Here are conditions which, if presented at length and with sufficient skill, might hold us spellbound. Here is an opportunity to force conviction, were the novelist disposed to grapple with his real work. As it is, Mr. Shaw contents himself with adding one more to the marital failures of fiction. Dr. Johnson said that most marriages would turn out as well if the Lord Chancellor made them. The Lord Chancellor would assuredly make them better than that blundering expert, the novelist.

OUR BELIEF IN BOOKS

What pleasantness of teaching there is in books,—how easy, how secret! How safely we lay bare the poverty of human ignorance to books, without feeling any shame! They are masters who instruct us without rod or ferule, without angry words, without clothes or money. If you come to them, they are not asleep; if you ask and inquire of them, they do not withdraw themselves; they do not chide if you make mistakes; they do not laugh at you if you are ignorant. O books, who alone are liberal and free, who give to all who ask of you, and enfranchise all who serve you faithfully.—Richard de Bury, Bishop of Durham, A. D. 1459.

Enough has been written in praise of books to fill a library. It is not always so eloquently worded as is the Bishop of Durham’s benediction; but the same general truths—or fallacies—are repeated with more or less pride and persuasiveness. At the same time, a lesser library might be compiled of the warnings uttered by the anxious ones who hold that the power of books is more potent than benign, and that if one half of the world’s readers are being led gloriously to high and noble truths, the other half is being vitiated by an influence which makes for paltriness and degradation. Under all circumstances, we are asked to believe that we are dominated by the printed page. It is this conviction which induces so much of austerity—not to say of censoriousness—in our counsellors, whose upbraidings are but the echoes of those sterner protests with which church and state were wont in earlier days to direct the reading courses of the public. That books have always been deemed formidable antagonists is proven by their frequent condemnation. The fires that were kindled for sorcerers and for heretics flamed just as fiercely for the stubborn volumes which passed the border-land of orthodoxy. Calvin burned all the pamphlets and manuscripts of Servetus at the same time that he burned their author; in consequence of which thoroughness, “Christianismi Restitutio” is said to be one of the rarest dissertations in the world.

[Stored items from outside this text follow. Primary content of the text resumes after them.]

-- ==== Sys2Proof/Laws/Frames.lean ====
section
/-! SUPPORT. For each operation, the parts of the state that it can touch. -/

namespace Sys2Proof.Machine

/-! ## Frames in general -/

theorem Within.refl (ps : List Part) (s : State) : Within ps s s := by
  constructor; intro p _; cases p <;> rfl

theorem Part.same_trans {p : Part} {s t u : State} (h : p.same s t) (h' : p.same t u) : p.same s u := by
  cases p <;> exact Eq.trans h' h

theorem Within.trans {ps : List Part} {s t u : State} (h : Within ps s t) (h' : Within ps t u) : Within ps s u :=
  ⟨fun p hp => Part.same_trans (h.same p hp) (h'.same p hp)⟩

theorem Within.mono {ps qs : List Part} {s t : State} (h : Within ps s t) (hs : ∀ p ∈ ps, p ∈ qs) : Within qs s t :=
  ⟨fun p hp => h.same p (fun hm => hp (hs p hm))⟩

theorem Within.foldl {α : Type} {ps : List Part} {f : State → α → State} (h : ∀ s a, Within ps s (f s a))
    (l : List α) : ∀ s, Within ps s (l.foldl f s) := by
  induction l with
  | nil => intro s; exact Within.refl ps s
  | cons a l ih => intro s; exact (h s a).trans (ih _)

theorem Within.ite {ps : List Part} {s t u : State} {c : Prop} [Decidable c] (h : Within ps s t)
    (h' : Within ps s u) : Within ps s (if c then t else u) := by
  split
  · exact h
  · exact h'

variable (s : State)

/-! ## Single updates -/

theorem State.modLine_within (k : Crane) (f : Line → Line) : Within [.lines] s (s.modLine k f) := by
  constructor; intro p hp; cases p <;> first | rfl | simp at hp

theorem State.setZone_within (z : Zone) (r : ZoneRt) : Within [.arb] s (s.setZone z r) := by
  constructor; intro p hp; cases p <;> first | rfl | simp at hp

theorem State.setCrane_within (k : Crane) (c : Option CraneRec) : Within [.cranes] s (s.setCrane k c) := by
  constructor; intro p hp; cases p <;> first | rfl | simp at hp

theorem State.setFaces_within (k : Crane) (l : List FaceState) : Within [.faces] s (s.setFaces k l) := by
  constructor; intro p hp; cases p <;> first | rfl | simp at hp

theorem State.setWind_within (k : Crane) (w : WindRec) : Within [.wind] s (s.setWind k w) := by
  constructor; intro p hp; cases p <;> first | rfl | simp at hp

theorem State.setVane_within (k : Crane) (v : VaneRec) : Within [.vane] s (s.setVane k v) := by
  constructor; intro p hp; cases p <;> first | rfl | simp at hp

theorem State.setDeclared_within (k : Crane) (l : List Zone) : Within [.declared] s (s.setDeclared k l) := by
  constructor; intro p hp; cases p <;> first | rfl | simp at hp

theorem State.setMastCopy_within (m : Mast) (c : MastCopy) : Within [.windMasts] s (s.setMastCopy m c) := by
  constructor; intro p hp; cases p <;> first | rfl | simp at hp

theorem State.setMast_within (m : Mast) (r : Option MastRt) : Within [.mastLine] s (s.setMast m r) := by
  constructor; intro p hp; cases p <;> first | rfl | simp at hp

theorem State.post_within (n : Notice) : Within [.notices] s (s.post n) := by
  constructor; intro p hp; cases p <;> first | rfl | simp at hp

For some books that perished at the stake the antiquarian can never mourn enough. An act passed in the short reign of King Edward VI commanded the wholesale destruction of all “antiphones, myssales, scrayles, processionales, manuelles, legendes, pyes, prymars in Lattyn or Inglishe, cowchers, journales, ordinales, or other books or writings whatsoever, heretofore used for the service of the churche, written or prynted in the Inglishe or Lattyn tongue.” Owners of these precious volumes were commanded to give them up (heavy fines being exacted for disobedience), that they might be “openlye brent, or otherways defaced and destroied.” None were spared, save the “Prymars in the Inglishe or Lattyn tongue set forthe by the late Kinge of famous memorie, Kinge Henrie the eight;” and even from such hallowed pages all “invocations or prayers to saintes” were to be “blotted or clerelye put out.” Orthodoxy is a costly indulgence. What treasures were lost to the world, what—

Small rare volumes, dark with tarnished gold,

shrivelled into ashes, that the Book of Common Prayer might rule in undisputed authority and right!

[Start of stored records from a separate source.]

-- ==== Sys2Proof/Tests/Slice0.lean ====
section
/-! SUPPORT. Tests: what WellFormed refuses, worked examples of the spec, and for each statement with hypotheses a
state and operands that meet them. -/

namespace Sys2Proof.Tests

open Sys2Proof.Machine

/-! ## WellFormed refuses -/

theorem test_unknownType_known : (Instr.unknownType 0x01 0 []).wellFormed = false := by decide
set_option maxRecDepth 20000 in
theorem test_payload_too_long : (Instr.status 0 (List.replicate 249 0)).wellFormed = false := by decide
set_option maxRecDepth 20000 in
theorem test_unknownType_too_long : (Instr.unknownType 0x50 0 (List.replicate 249 0)).wellFormed = false := by decide
theorem test_report_empty : (Instr.report 0 []).wellFormed = false := by decide
theorem test_echo_empty : (Instr.echo 0 []).wellFormed = false := by decide
theorem test_ready_empty : (Instr.ready 0 []).wellFormed = false := by decide
theorem test_ident_empty : (Instr.ident 0 []).wellFormed = false := by decide
theorem test_replyBufferFull_empty : (Instr.replyBufferFull 0 []).wellFormed = false := by decide
theorem test_replyCharacter_empty : (Instr.replyCharacter 0 []).wellFormed = false := by decide
theorem test_mastCharacter_empty : (Instr.mastCharacter []).wellFormed = false := by decide
theorem test_supervisorOctet_empty : (Instr.supervisorOctet []).wellFormed = false := by decide
theorem test_mastReply_empty : (Instr.mastReply []).wellFormed = false := by decide
theorem test_order_twice : (Instr.clockSecond [3, 3]).wellFormed = false := by decide
theorem test_crane_order_twice : (Instr.slotClose [1, 1]).wellFormed = false := by decide
theorem test_clearance_id_zero : (Instr.clearanceNotice 0 0).wellFormed = false := by decide
theorem test_clearance_id_large : (Instr.clearanceNotice 0 65536).wellFormed = false := by decide
theorem test_wellFormed_book : (Instr.book 1 [1, 2, 3]).wellFormed = true := by decide

/-! ## Worked examples of the spec -/

set_option maxRecDepth 20000 in
/-- R177: the CRC of "123456789". -/
theorem test_crc : crc [0x31, 0x32, 0x33, 0x34, 0x35, 0x36, 0x37, 0x38, 0x39] = 0x29B1 := by decide

/-- Worked arcs across north: the face from 3500 to 200. -/
theorem test_arc_width : arcWidth 3500 200 = 300 ∧ arcWidth 900 900 = 3600 := by decide
theorem test_arc_angles : inArc 3500 3500 300 = true ∧ inArc 50 3500 300 = true ∧ inArc 199 3500 300 = true ∧
    inArc 200 3500 300 = false ∧ inArc 3499 3500 300 = false := by decide
theorem test_arc_windows : overlap 3500 300 150 100 = true ∧ overlap 3500 300 250 60 = false ∧
    overlap 3500 300 3400 101 = true ∧ overlap 3500 300 3400 100 = false := by decide

/-- R94: two seconds of 120 and one of 180 give a gust of 140. -/
theorem test_gust : { WindRec.fresh with values := [180, 120, 120] }.gust = some 140 := by decide

/-- Worked grant pass (03): crane 5 has released zone 5, cranes 7 and 2 wait, crane 2 is inside. -/
theorem test_grant_inside_first :
    { ZoneRt.empty with waiting := [6, 1], inside := [1] }.grantPass =
      { ZoneRt.empty with holder := some 1, waiting := [6], inside := [1] } := by decide

/-- The same with a reservation for a CALLING booking of crane 7. -/
theorem test_grant_reserved_first :
    ({ ZoneRt.empty with
        waiting := [6, 1], inside := [1]
        reservation := some { id := 41, crane := 6, phase := .calling } }).grantPass.holder = some 6 := by decide

/-- R127: the character of 0x91, least significant bit first, and what its bits are read as. -/
theorem test_line_bits :
    lineBits 0x91 = [false, true, false, false, false, true, false, false, true, false, true] ∧
      lineChar (lineBits 0x91) = { octet := 0x91, tenth := false, framing := false } := by decide

/-- R128: the first eight samples of a start bit that is not confirmed, then the line back at mark: a start by noise. -/
theorem test_start_noise :
    (Receiver.hunt true).after 11 (List.replicate 6 false ++ List.replicate 3 true) = .hunt true := by decide

/-- R128: one disturbed sample of the three at the centre of a bit does not change the bit. -/
theorem test_centre_noise :
    (Receiver.char 16 0 [false]).after 11 (List.replicate 6 true ++ [true, false, true]) = .char 9 0 [false, true] := by
  decide

/-- R128: a line held at 0 after a character brings nothing until it has been at mark. -/
theorem test_held_at_zero :
    (Receiver.hunt false).after 11 (List.replicate 40 false) = .hunt false ∧
      (Receiver.hunt false).after 11 [true, false] = .char 1 0 [] := by decide

/-- R135: T_x at FAST, MID and SLOW with the default reply window. -/
theorem test_exchange_time : exchangeTime .fast 20 = 30 ∧ exchangeTime .mid 20 = 50 ∧ exchangeTime .slow 20 = 220 := by
  decide

/-! ## A small site -/

/-- A crane record in range. -/
def crane : CraneRec :=
  { identity := 0x00010203, digest := 0xBEEF, jib := 6000, alpha := 10, beta := 20, latency := 500, marginM := 20
    slowMs := 50, marginMr := 100, slowMrs := 200, cycle := 100, window := 20, missLimit := 3, cautionGust := 120
    stopGust := 160, stormGust := 200, stopMean := 130, stormMean := 170, backup := none, absent := false }

/-- Crane 1's line: ONLINE, with a report at 10 degrees. -/
def online : Line :=
  { Line.powerOn with
    enabled := true, link := .online, rate := some .fast, tag := 1, tagCounter := 2, effCycle := some 100
    cycleTimer := some 100, reportSince := true
    lastReport := some { theta := 100, omega := 0, radius := 2000, speed := 0, height := 1000, wind := 50,
                         windValid := true, age := 0 } }

/-- Cranes 1 and 2 Defined, crane 1 ONLINE; zone 1 shared by both, zone 2 restricted for crane 1; mast 1 Defined. -/
def site : State :=
  { State.reset with
    mode := .run, clockValid := true, clock := 36000
    cranes := (State.reset.cranes.set 0 (some crane)).set 1 (some crane)
    zones := (State.reset.zones.set 0 (some
      { kind := .shared, mv := 100
        faces := [{ crane := 0, arcStart := 0, arcEnd := 900, band := none },
                  { crane := 1, arcStart := 1800, arcEnd := 2700, band := none }] })).set 1 (some
      { kind := .restricted, mv := 100, faces := [{ crane := 0, arcStart := 2000, arcEnd := 2100, band := none }] })
    lines := State.reset.lines.set 0 online
    mastLine := { MastLine.powerOn with masts := MastLine.powerOn.masts.set 0 (some .unknown) } }

/-- The site before START. -/
def setupSite : State := { site with mode := .setup }

/-- The site with crane 1's line as given. -/
def withLine (l : Line) : State := { site with lines := site.lines.set 0 l }

/-- The site with an exchange in flight on crane 1's line, in the link state given. -/
def exchanging (link : LinkState) (kind : ExchangeKind) (progress : Progress) : State :=
  withLine { online with
    link := link, cycleTimer := if link = .online ∨ link = .waitready then some 100 else none
    exchange := some { kind := kind, sent := [], window := 20, progress := progress } }

/-- A booking of crane 1 that reserves zone 1 and opens zone 2, in the state given. -/
def booking (state : BookingState) : Booking :=
  { id := 41, crane := 0, start := 36000, finish := 37200, reserved := [0], opened := [1], windLimit := none, label := []
    state := state, cause := .admitted, deadline := 36300, terminal := if state.terminal then some 36100 else none
    termSeq := 0 }

/-- The site with that booking and a notice on its way. -/
def booked (state : BookingState) (n : Notice) : State :=
  { site with bookings := [booking state], notices := [n] }

/-! ## States that meet the hypotheses of the statements -/

theorem test_witness_StepRunsTheFrontCommandOrIdles :
    { site with pending := [.replySent] }.pending = [.replySent] ∧ site.pending = [] := by decide

theorem test_witness_SiteModelChangesOnlyInSetup :
    ∃ t, step { site with pending := [.tag 1 [0, 1]] } = .next t ∧ site.mode ≠ .setup ∧
      [Instr.tag 1 [0, 1]].head? ≠ some .powerOn := ⟨_, rfl, by decide, by decide⟩

theorem test_witness_ModeMovesOnlyAtItsRequests :
    ∃ t, exec (.hold 1 []) site = .next t ∧ t.mode ≠ site.mode := ⟨_, rfl, by decide⟩

theorem test_witness_NoEventIsLostSilently :
    ∃ t, exec (.hold 1 []) { site with events := List.replicate 64 .powerOn } = .next t ∧
      (List.replicate 64 Event.powerOn).length ≤ 64 ∧ t.events.length = 64 ∧ t.overflow = true :=
  ⟨_, rfl, by decide, by decide, by decide⟩

theorem test_witness_QueuesKeepTheirBounds : site.queuesOk ∧ ∃ t, step site = .next t := by
  refine ⟨?_, _, rfl⟩
  unfold State.queuesOk
  decide

theorem test_witness_ZoneRecordsStayWellFormed : site.zonesOk ∧ ∃ t, step site = .next t := by
  have h : ∀ z, site.zone z = .empty := by decide
  refine ⟨⟨fun z => ?_, fun h => by cases h⟩, _, rfl⟩
  simp [h z, ZoneRt.ok, ZoneRt.names, ZoneRt.empty]

/-- Crane 1, inside zone 1, asks for the free zone and is granted it. -/
theorem test_witness_AGuardedZoneGainsNoHolder :
    ∃ t, step { site with pending := [.cycleExpiry 0] } = .next t ∧ (t.zone 0).holder = some 0 ∧
      (site.zone 0).holder ≠ some 0 := ⟨_, rfl, by decide, by decide⟩

theorem test_witness_AMissingOrUnsettledWindKeepsTheCraneAtStop : site.windOk ∧ ∃ t, step site = .next t := by
  refine ⟨⟨?_, ?_, ?_⟩, _, rfl⟩
  · have h : ∀ k : Crane, site.wind[k] = .fresh := by decide
    intro k
    simp [h k, WindRec.ok, WindRec.fresh]
  · intro m v h
    fin_cases m <;> cases h
  · intro m state v h
    cases h

theorem test_witness_BookingsNeverClash :
    { site with bookings := [booking .booked] }.bookingsOk ∧ ∃ t, step site = .next t := by
  refine ⟨?_, _, rfl⟩
  unfold State.bookingsOk
  decide

theorem test_witness_CraneLinesStayConsistent : site.linesOk ∧ ∃ t, step site = .next t := by
  refine ⟨?_, _, rfl⟩
  have h : ∀ k, (site.line k).exchange = none ∧ (site.line k).wait = .nothing := by decide
  have a : ∀ k, ((site.line k).enabled = true ↔ (site.line k).link ≠ .off) ∧
      ((site.line k).cycleTimer ≠ none → (site.line k).link = .online ∨ (site.line k).link = .waitready) ∧
      1 ≤ (site.line k).tagCounter.toNat ∧ (site.line k).tagCounter.toNat ≤ 254 ∧
      ((site.line k).link ≠ .off → site.worked k = true) := by decide
  intro k
  obtain ⟨a1, a2, a3, a4, a5⟩ := a k
  exact ⟨⟨a1, a2, by simp [(h k).1], by simp [(h k).2, LineWait.fits], a3, a4⟩, a5⟩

Queen Elizabeth was strenuously opposed to “schismatical” works, as well as to those of a political or diplomatic character. With broad-minded impartiality she burned all books and pamphlets which presumed to deal—no matter in what spirit—with subjects she did not wish discussed. Like the old Tory lady who objected to her Tory butler’s sentiments, seeing no reason why butlers should have sentiments at all, Elizabeth punished the too effusive piety and patriotism of her subjects as severely as she punished their discontent. The hall kitchen of the Stationers’ Company witnessed many a bonfire of books during her reign; and many an incautious author discovered with poor Peter Wentworth that “the anger of a Prince is as the roaring of a Lyon, and even as the messenger of Death.” James I favoured St. Paul’s churchyard as a spot singularly suitable for the cremation of books; and Oxford and Cambridge had their own exclusive auto-da-fés for two centuries and more. Edinburgh, with fine national feeling, burned Drake’s “Historia Anglo-Scotica,” because its English tone offended Scottish pride; and England burned the Rev. Arthur Bury’s “Naked Gospel” in 1690, because she conceived that a rector of Exeter should veil his truths more decently from the eyes of the feeble and profane. The last book to achieve such unmerited distinction in Great Britain was a copy of Mr. Froude’s “Nemesis of Faith,” which, being discovered in the possession of an Oxford student, was publicly burned by the Rev. William Sewell, Dean of Exeter, in the college hall, on the twenty-seventh of February, 1849. “Oxford,” says Mr. James Anson Farrer, “has always tempered her love for learning with a dislike for inquiry.” The incident, being at best unusual, gave such a healthy impetus to the sale of Mr. Froude’s work—which had won no wide hearing—that it went into a second edition, and became an object of keen, though temporary, solicitude. Well might the Marquis de Langle say that burning was as a blue ribbon to any book, inspiring interest, and insuring sales. There are those who affirm that the “Index Expurgatorius,” by which the Roman Catholic church still seeks to restrain the reading of her children, is a similar spur to curiosity. This I do not believe, having never in my life met a Roman Catholic who knew what works were or were not upon the “Index,” or who had been incautious enough to inquire.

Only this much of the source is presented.